/-! `State.meter` changes slots. -/

@[simp] theorem State.meter_pending (s : State) (p i n : Nat) : (s.meter p i n).pending = s.pending := rfl
@[simp] theorem State.meter_free (s : State) (p i n : Nat) : (s.meter p i n).free = s.free := rfl
@[simp] theorem State.meter_out (s : State) (p i n : Nat) : (s.meter p i n).out = s.out := rfl
@[simp] theorem State.meter_mod (s : State) (p i n : Nat) : (s.meter p i n).mod = s.mod := rfl
@[simp] theorem State.meter_pins (s : State) (p i n : Nat) : (s.meter p i n).pins = s.pins := rfl
@[simp] theorem State.meter_prov (s : State) (p i n : Nat) : (s.meter p i n).prov = s.prov := rfl
@[simp] theorem State.meter_oscs (s : State) (p i n : Nat) : (s.meter p i n).oscs = s.oscs := rfl
@[simp] theorem State.meter_doms (s : State) (p i n : Nat) : (s.meter p i n).doms = s.doms := rfl
@[simp] theorem State.meter_corrections (s : State) (p i n : Nat) : (s.meter p i n).corrections = s.corrections := rfl
@[simp] theorem State.meter_crossings (s : State) (p i n : Nat) : (s.meter p i n).crossings = s.crossings := rfl
@[simp] theorem State.meter_power (s : State) (p i n : Nat) : (s.meter p i n).power = s.power := rfl
@[simp] theorem State.meter_dip (s : State) (p i n : Nat) : (s.meter p i n).dip = s.dip := rfl
@[simp] theorem State.meter_bank (s : State) (p i n : Nat) : (s.meter p i n).bank = s.bank := rfl
@[simp] theorem State.meter_dipAreas (s : State) (p i n : Nat) : (s.meter p i n).dipAreas = s.dipAreas := rfl
@[simp] theorem State.meter_log (s : State) (p i n : Nat) : (s.meter p i n).log = s.log := rfl
@[simp] theorem State.meter_recov (s : State) (p i n : Nat) : (s.meter p i n).recov = s.recov := rfl
@[simp] theorem State.meter_spare (s : State) (p i n : Nat) : (s.meter p i n).spare = s.spare := rfl
@[simp] theorem State.meter_tiles (s : State) (p i n : Nat) : (s.meter p i n).tiles = s.tiles := rfl
@[simp] theorem State.meter_groups (s : State) (p i n : Nat) : (s.meter p i n).groups = s.groups := rfl
@[simp] theorem State.meter_arbs (s : State) (p i n : Nat) : (s.meter p i n).arbs = s.arbs := rfl
@[simp] theorem State.meter_queues (s : State) (p i n : Nat) : (s.meter p i n).queues = s.queues := rfl
@[simp] theorem State.meter_pools (s : State) (p i n : Nat) : (s.meter p i n).pools = s.pools := rfl
@[simp] theorem State.meter_fly (s : State) (p i n : Nat) : (s.meter p i n).fly = s.fly := rfl
@[simp] theorem State.meter_passes (s : State) (p i n : Nat) : (s.meter p i n).passes = s.passes := rfl
@[simp] theorem State.meter_nextPass (s : State) (p i n : Nat) : (s.meter p i n).nextPass = s.nextPass := rfl
@[simp] theorem State.meter_dram (s : State) (p i n : Nat) : (s.meter p i n).dram = s.dram := rfl
@[simp] theorem State.meter_caches (s : State) (p i n : Nat) : (s.meter p i n).caches = s.caches := rfl
@[simp] theorem State.meter_carts (s : State) (p i n : Nat) : (s.meter p i n).carts = s.carts := rfl
@[simp] theorem State.meter_memSet (s : State) (p i n : Nat) : (s.meter p i n).memSet = s.memSet := rfl
@[simp] theorem State.meter_chips (s : State) (p i n : Nat) : (s.meter p i n).chips = s.chips := rfl
@[simp] theorem State.meter_exTimeout (s : State) (p i n : Nat) : (s.meter p i n).exTimeout = s.exTimeout := rfl
@[simp] theorem State.meter_ports (s : State) (p i n : Nat) : (s.meter p i n).ports = s.ports := rfl
@[simp] theorem State.meter_ring (s : State) (p i n : Nat) : (s.meter p i n).ring = s.ring := rfl
@[simp] theorem State.meter_link (s : State) (p i n : Nat) : (s.meter p i n).link = s.link := rfl
@[simp] theorem State.meter_topo (s : State) (p i n : Nat) : (s.meter p i n).topo = s.topo := rfl
@[simp] theorem State.meter_spaces (s : State) (p i n : Nat) : (s.meter p i n).spaces = s.spaces := rfl
@[simp] theorem State.meter_fw (s : State) (p i n : Nat) : (s.meter p i n).fw = s.fw := rfl
@[simp] theorem State.meter_keys (s : State) (p i n : Nat) : (s.meter p i n).keys = s.keys := rfl
@[simp] theorem State.meter_offers (s : State) (p i n : Nat) : (s.meter p i n).offers = s.offers := rfl
@[simp] theorem State.meter_modAttest (s : State) (p i n : Nat) : (s.meter p i n).modAttest = s.modAttest := rfl
@[simp] theorem State.meter_energy (s : State) (p i n : Nat) : (s.meter p i n).energy = s.energy := rfl
@[simp] theorem State.meter_boxes (s : State) (p i n : Nat) : (s.meter p i n).boxes = s.boxes := rfl
@[simp] theorem State.meter_qps (s : State) (p i n : Nat) : (s.meter p i n).qps = s.qps := rfl
@[simp] theorem State.meter_blobs (s : State) (p i n : Nat) : (s.meter p i n).blobs = s.blobs := rfl
@[simp] theorem State.meter_mgmt (s : State) (p i n : Nat) : (s.meter p i n).mgmt = s.mgmt := rfl
@[simp] theorem State.meter_peerNonce (s : State) (p i n : Nat) : (s.meter p i n).peerNonce = s.peerNonce := rfl
@[simp] theorem State.meter_peerChain (s : State) (p i n : Nat) : (s.meter p i n).peerChain = s.peerChain := rfl
@[simp] theorem State.meter_test (s : State) (p i n : Nat) : (s.meter p i n).test = s.test := rfl

/-! `State.energyPj` changes slots. -/

@[simp] theorem State.energyPj_pending (s : State) (p pj : Nat) : (s.energyPj p pj).pending = s.pending := rfl
@[simp] theorem State.energyPj_free (s : State) (p pj : Nat) : (s.energyPj p pj).free = s.free := rfl
@[simp] theorem State.energyPj_out (s : State) (p pj : Nat) : (s.energyPj p pj).out = s.out := rfl
@[simp] theorem State.energyPj_mod (s : State) (p pj : Nat) : (s.energyPj p pj).mod = s.mod := rfl
@[simp] theorem State.energyPj_pins (s : State) (p pj : Nat) : (s.energyPj p pj).pins = s.pins := rfl
@[simp] theorem State.energyPj_prov (s : State) (p pj : Nat) : (s.energyPj p pj).prov = s.prov := rfl
@[simp] theorem State.energyPj_oscs (s : State) (p pj : Nat) : (s.energyPj p pj).oscs = s.oscs := rfl
@[simp] theorem State.energyPj_doms (s : State) (p pj : Nat) : (s.energyPj p pj).doms = s.doms := rfl
@[simp] theorem State.energyPj_corrections (s : State) (p pj : Nat) : (s.energyPj p pj).corrections = s.corrections := rfl
@[simp] theorem State.energyPj_crossings (s : State) (p pj : Nat) : (s.energyPj p pj).crossings = s.crossings := rfl
@[simp] theorem State.energyPj_power (s : State) (p pj : Nat) : (s.energyPj p pj).power = s.power := rfl
@[simp] theorem State.energyPj_dip (s : State) (p pj : Nat) : (s.energyPj p pj).dip = s.dip := rfl
@[simp] theorem State.energyPj_bank (s : State) (p pj : Nat) : (s.energyPj p pj).bank = s.bank := rfl
@[simp] theorem State.energyPj_dipAreas (s : State) (p pj : Nat) : (s.energyPj p pj).dipAreas = s.dipAreas := rfl
@[simp] theorem State.energyPj_log (s : State) (p pj : Nat) : (s.energyPj p pj).log = s.log := rfl
@[simp] theorem State.energyPj_recov (s : State) (p pj : Nat) : (s.energyPj p pj).recov = s.recov := rfl
@[simp] theorem State.energyPj_spare (s : State) (p pj : Nat) : (s.energyPj p pj).spare = s.spare := rfl
@[simp] theorem State.energyPj_tiles (s : State) (p pj : Nat) : (s.energyPj p pj).tiles = s.tiles := rfl
@[simp] theorem State.energyPj_groups (s : State) (p pj : Nat) : (s.energyPj p pj).groups = s.groups := rfl
@[simp] theorem State.energyPj_arbs (s : State) (p pj : Nat) : (s.energyPj p pj).arbs = s.arbs := rfl
@[simp] theorem State.energyPj_queues (s : State) (p pj : Nat) : (s.energyPj p pj).queues = s.queues := rfl
@[simp] theorem State.energyPj_pools (s : State) (p pj : Nat) : (s.energyPj p pj).pools = s.pools := rfl
@[simp] theorem State.energyPj_fly (s : State) (p pj : Nat) : (s.energyPj p pj).fly = s.fly := rfl
@[simp] theorem State.energyPj_passes (s : State) (p pj : Nat) : (s.energyPj p pj).passes = s.passes := rfl
@[simp] theorem State.energyPj_nextPass (s : State) (p pj : Nat) : (s.energyPj p pj).nextPass = s.nextPass := rfl
@[simp] theorem State.energyPj_dram (s : State) (p pj : Nat) : (s.energyPj p pj).dram = s.dram := rfl
@[simp] theorem State.energyPj_caches (s : State) (p pj : Nat) : (s.energyPj p pj).caches = s.caches := rfl
@[simp] theorem State.energyPj_carts (s : State) (p pj : Nat) : (s.energyPj p pj).carts = s.carts := rfl
@[simp] theorem State.energyPj_memSet (s : State) (p pj : Nat) : (s.energyPj p pj).memSet = s.memSet := rfl
@[simp] theorem State.energyPj_chips (s : State) (p pj : Nat) : (s.energyPj p pj).chips = s.chips := rfl
@[simp] theorem State.energyPj_exTimeout (s : State) (p pj : Nat) : (s.energyPj p pj).exTimeout = s.exTimeout := rfl
@[simp] theorem State.energyPj_ports (s : State) (p pj : Nat) : (s.energyPj p pj).ports = s.ports := rfl
@[simp] theorem State.energyPj_ring (s : State) (p pj : Nat) : (s.energyPj p pj).ring = s.ring := rfl
@[simp] theorem State.energyPj_link (s : State) (p pj : Nat) : (s.energyPj p pj).link = s.link := rfl
@[simp] theorem State.energyPj_topo (s : State) (p pj : Nat) : (s.energyPj p pj).topo = s.topo := rfl
@[simp] theorem State.energyPj_spaces (s : State) (p pj : Nat) : (s.energyPj p pj).spaces = s.spaces := rfl
@[simp] theorem State.energyPj_fw (s : State) (p pj : Nat) : (s.energyPj p pj).fw = s.fw := rfl
@[simp] theorem State.energyPj_keys (s : State) (p pj : Nat) : (s.energyPj p pj).keys = s.keys := rfl
@[simp] theorem State.energyPj_offers (s : State) (p pj : Nat) : (s.energyPj p pj).offers = s.offers := rfl
@[simp] theorem State.energyPj_modAttest (s : State) (p pj : Nat) : (s.energyPj p pj).modAttest = s.modAttest := rfl
@[simp] theorem State.energyPj_energy (s : State) (p pj : Nat) : (s.energyPj p pj).energy = s.energy := rfl
@[simp] theorem State.energyPj_boxes (s : State) (p pj : Nat) : (s.energyPj p pj).boxes = s.boxes := rfl
@[simp] theorem State.energyPj_qps (s : State) (p pj : Nat) : (s.energyPj p pj).qps = s.qps := rfl
@[simp] theorem State.energyPj_blobs (s : State) (p pj : Nat) : (s.energyPj p pj).blobs = s.blobs := rfl
@[simp] theorem State.energyPj_mgmt (s : State) (p pj : Nat) : (s.energyPj p pj).mgmt = s.mgmt := rfl
@[simp] theorem State.energyPj_peerNonce (s : State) (p pj : Nat) : (s.energyPj p pj).peerNonce = s.peerNonce := rfl
@[simp] theorem State.energyPj_peerChain (s : State) (p pj : Nat) : (s.energyPj p pj).peerChain = s.peerChain := rfl
@[simp] theorem State.energyPj_test (s : State) (p pj : Nat) : (s.energyPj p pj).test = s.test := rfl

ASSIGNMENT => From the data above, return every line from the line that has "pj).pools = s.pools := rfl" up to and including the line that has "pj).memSet = s.memSet := rfl", exactly.

TASK ANSWER =>
@[simp] theorem State.energyPj_pools (s : State) (p pj : Nat) : (s.energyPj p pj).pools = s.pools := rfl
@[simp] theorem State.energyPj_fly (s : State) (p pj : Nat) : (s.energyPj p pj).fly = s.fly := rfl
@[simp] theorem State.energyPj_passes (s : State) (p pj : Nat) : (s.energyPj p pj).passes = s.passes := rfl
@[simp] theorem State.energyPj_nextPass (s : State) (p pj : Nat) : (s.energyPj p pj).nextPass = s.nextPass := rfl
@[simp] theorem State.energyPj_dram (s : State) (p pj : Nat) : (s.energyPj p pj).dram = s.dram := rfl
@[simp] theorem State.energyPj_caches (s : State) (p pj : Nat) : (s.energyPj p pj).caches = s.caches := rfl
@[simp] theorem State.energyPj_carts (s : State) (p pj : Nat) : (s.energyPj p pj).carts = s.carts := rfl
@[simp] theorem State.energyPj_memSet (s : State) (p pj : Nat) : (s.energyPj p pj).memSet = s.memSet := rfl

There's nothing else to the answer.